### Task instructions
Nothing but the lines from the one containing "containment begun has touched no context. -/" through the one containing "Changes (s.scrubBegun k", both included, should be given again, each exactly as written below.
** Source data follows **
/-- A scrub, before its revocation: the slot written and the bound ranges locked (R60). -/
def State.scrubBegun (k : SlotNo) (keys : KeyPair) (cause : ScrubCause) (s : State) : State :=
  (s.writeSlot k { s.slots[k] with body := .scrubbing keys cause }).lockRanges fun r => r.binding == some k

/-- The code of a scrub's revocation (R61). -/
def ScrubCause.code : ScrubCause → Reply
  | .command => .revoked
  | .check => .fault

/-- A scrub, after its revocation. -/
def State.scrubRevoked (k : SlotNo) (keys : KeyPair) (cause : ScrubCause) (s : State) : State :=
  (s.scrubBegun k keys cause).revoke (Context.holds k) cause.code

theorem scrub_eq (k : SlotNo) (keys : KeyPair) (cause : ScrubCause) (s : State) :
    s.scrub k keys cause =
      { s.scrubRevoked k keys cause with expander := (s.scrubRevoked k keys cause).expander.afterScrub k } := by
  cases cause <;> rfl

/-- Containment, before its revocation (R162). -/
def State.containBegun (s : State) : State := { s with contain := { s.contain with device := .contained, dwell := some 50 } }

/-- Containment, after its revocation. -/
def State.containRevoked (s : State) : State := s.containBegun.revoke (fun c => c.live && c.passage == .cipher) .fault

theorem enterContained_eq (s : State) :
    s.enterContained =
      State.raise .contained { s.containRevoked with expander := s.containRevoked.expander.afterContainment } := rfl

/-- A holder of a slot is live and captured the slot. -/
theorem holds_iff {k : SlotNo} {c : Context} :
    c.holds k = true ↔ c.live = true ∧ ∃ cap, c.capture = some cap ∧ cap.slot = k := by
  unfold Context.holds
  cases c.capture <;> simp

theorem holds_of_follows {k : SlotNo} {c d : Context} (h : c.Follows d) (hd : d.holds k = true) : c.holds k = true := by
  rw [holds_iff] at *
  rw [← h.capture]
  exact ⟨h.live hd.1, hd.2⟩

/-- A scrub begun has touched no context. -/
theorem scrubBegun_contextLaws {s : State} (hs : s.contextLaws) (k : SlotNo) (keys : KeyPair) (cause : ScrubCause) :
    (s.scrubBegun k keys cause).contextLaws := (contextLaws_congr (s := s) rfl).2 hs

/-- A containment begun has touched no context. -/
theorem containBegun_contextLaws {s : State} (hs : s.contextLaws) : s.containBegun.contextLaws :=
  (contextLaws_congr (s := s) rfl).2 hs

/-- What the revocation of a scrub leaves: the tables of its beginning, contexts that follow those before, no holder. -/
theorem scrubRevoked_facts {s : State} (hs : s.contextLaws) (k : SlotNo) (keys : KeyPair) (cause : ScrubCause) :
    Changes (s.scrubBegun k keys cause) (s.scrubRevoked k keys cause) ∧
      ∀ d ∈ (s.scrubRevoked k keys cause).contexts, d.live = true → d.holds k = false :=
  ⟨revoke_changes _ _ _, fun _ hd hl => revoke_dead (scrubBegun_contextLaws hs k keys cause)
    (fun _ _ h _ => holds_of_follows h) hd hl⟩

/-- What the revocation of a containment leaves: no live CIPHER context. -/
theorem containRevoked_facts {s : State} (hs : s.contextLaws) :
    Changes s.containBegun s.containRevoked ∧
      ∀ d ∈ s.containRevoked.contexts, d.passage = .cipher → d.live = false := by
  refine ⟨revoke_changes _ _ _, fun d hd hp => ?_⟩
  by_contra hl
  rw [Bool.not_eq_false] at hl
  have := revoke_dead (containBegun_contextLaws hs)
    (fun c d h hl hp => ?_) hd hl
  · simp [hl, hp] at this
  · simp only [Bool.and_eq_true, beq_iff_eq] at hp ⊢
    exact ⟨h.live hl, h.passage ▸ hp.2⟩

/-- A move keeps the laws of the list of contexts. -/
theorem Move.contextLaws {s t : State} (hs : s.contextLaws) (h : Move s t) : t.contextLaws := by
  cases h with
  | change h => exact (h.contexts hs).1
  | take => exact (contextLaws_congr (by simp)).2 hs
  | plain c ha _ _ _ => exact contextLaws_addContext hs ha.room ha.fresh ha.unclaimed
  | hit c cap w ha _ _ _ _ _ => exact contextLaws_addContext (s := s.putSet _ _) hs ha.room ha.fresh ha.unclaimed
  | miss c cap ha _ _ _ _ _ _ =>
    exact contextLaws_addContext (s := { s with expander := _ }) hs ha.room ha.fresh ha.unclaimed
  | fill x _ _ => exact contextLaws_map hs (fun c _ => released_follows x.attached c) rfl
  | scrub k keys cause _ => rw [scrub_eq]; exact ((scrubRevoked_facts hs k keys cause).1.contexts (scrubBegun_contextLaws hs k keys cause)).1
  | contain => exact ((containRevoked_facts hs).1.contexts (containBegun_contextLaws hs)).1
  | erase k keys cause _ => cases cause <;> exact hs
  | clear => exact contextLaws_nil rfl
  | recover _ =>
    unfold State.recoverAll
    dsimp only
    split <;> exact hs
  | reset h => exact contextLaws_nil h.contexts
  | discard _ _ _ | load _ _ _ _ _ _ | blank _ _ _ _ | flush | device _ _ | ranges _ _ | setRange _ _ _ | window _ _ _ =>
    exact hs

/-- A move keeps custody. -/
theorem Move.custody {s t : State} (hs : s.contextLaws) (hk : s.custody) (h : Move s t) : t.custody := by
  have hwrite : ∀ (k : SlotNo) (r : Slot), s.slots[k].isLoaded = false → (s.writeSlot k r).custody := fun k r hl =>
    custody_of_origin hk (origin_same rfl) rfl fun j hj => by
      rw [State.writeSlot_slots, getElem_set_fin, if_neg]
      rintro rfl
      rw [hl] at hj
      cases hj
  cases h with
  | change h =>
    obtain ⟨-, -, hsl, hdev⟩ := h.tables
    exact custody_of_origin hk (h.contexts hs).2 hdev fun k _ => by rw [hsl]
  | take => exact custody_of_origin hk (origin_same (by simp)) (by simp) fun k _ => by simp
  | plain c _ _ _ hp => exact custody_addContext hk fun h => absurd h hp
  | hit c cap w _ _ _ _ he _ => exact custody_addContext (s := s.putSet _ _) hk fun _ => he
  | miss c cap _ _ _ _ _ he _ => exact custody_addContext (s := { s with expander := _ }) hk fun _ => he
  | fill x _ _ =>
    refine custody_of_origin hk (fun d hd => ?_) rfl fun k _ => rfl
    obtain ⟨c, hc, rfl⟩ := List.mem_map.1 hd
    exact ⟨c, hc, released_follows x.attached c⟩
  | scrub k keys cause _ =>
    obtain ⟨hch, hdead⟩ := scrubRevoked_facts hs k keys cause
    obtain ⟨-, -, hsl, hdev⟩ := hch.tables
    intro d hd hp hl
    rw [scrub_eq] at hd ⊢
    obtain ⟨c, hc, hcd⟩ := (hch.contexts (scrubBegun_contextLaws hs k keys cause)).2 d hd
    refine entitled_of_follows (hk c hc (hcd.passage ▸ hp) (hcd.live hl)) hcd.capture.symm hdev fun cap hcap _ => ?_
    have hne : ¬ k = cap.slot := fun e => by
      have := hdead d hd hl
      rw [holds_iff.2 ⟨hl, cap, hcd.capture.trans hcap, e.symm⟩] at this
      cases this
    change (s.scrubRevoked k keys cause).slots[cap.slot] = _
    rw [hsl]
    change (s.slots.set k _)[cap.slot] = _
    rw [getElem_set_fin, if_neg hne]
  | contain => exact custody_of_dead (containRevoked_facts hs).2
  | erase k keys cause hb =>
    have hl : s.slots[k].isLoaded = false := isLoaded_of_body fun _ h => by rw [hb] at h; cases h
    cases cause
    · exact hwrite k _ hl
    · exact hwrite k _ hl
  | clear => exact custody_of_dead fun c hc => by cases hc
  | recover hd =>
    have hdead := fun c hc hp => custody_outside_service hk (c := c) (by rw [hd]; decide) hc hp
    unfold State.recoverAll
    dsimp only
    split <;> exact custody_of_dead hdead
  | load k p g hb _ _ => exact hwrite k _ (isLoaded_of_body fun _ h => by rw [hb] at h; cases h)
  | blank k b hb _ => exact hwrite k _ (isLoaded_of_body fun _ h => by rcases hb with hb | hb <;> rw [hb] at h <;> cases h)
  | device d hd => exact custody_of_dead fun c hc hp => custody_outside_service hk hd hc hp
  | reset h => exact custody_of_dead fun c hc => by rw [h.contexts] at hc; cases hc
  | discard _ _ _ | flush | ranges _ _ | setRange _ _ _ | window _ _ _ => exact hk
** End of Source data **
### Result below
/-- A containment begun has touched no context. -/
theorem containBegun_contextLaws {s : State} (hs : s.contextLaws) : s.containBegun.contextLaws :=
  (contextLaws_congr (s := s) rfl).2 hs

/-- What the revocation of a scrub leaves: the tables of its beginning, contexts that follow those before, no holder. -/
theorem scrubRevoked_facts {s : State} (hs : s.contextLaws) (k : SlotNo) (keys : KeyPair) (cause : ScrubCause) :
    Changes (s.scrubBegun k keys cause) (s.scrubRevoked k keys cause) ∧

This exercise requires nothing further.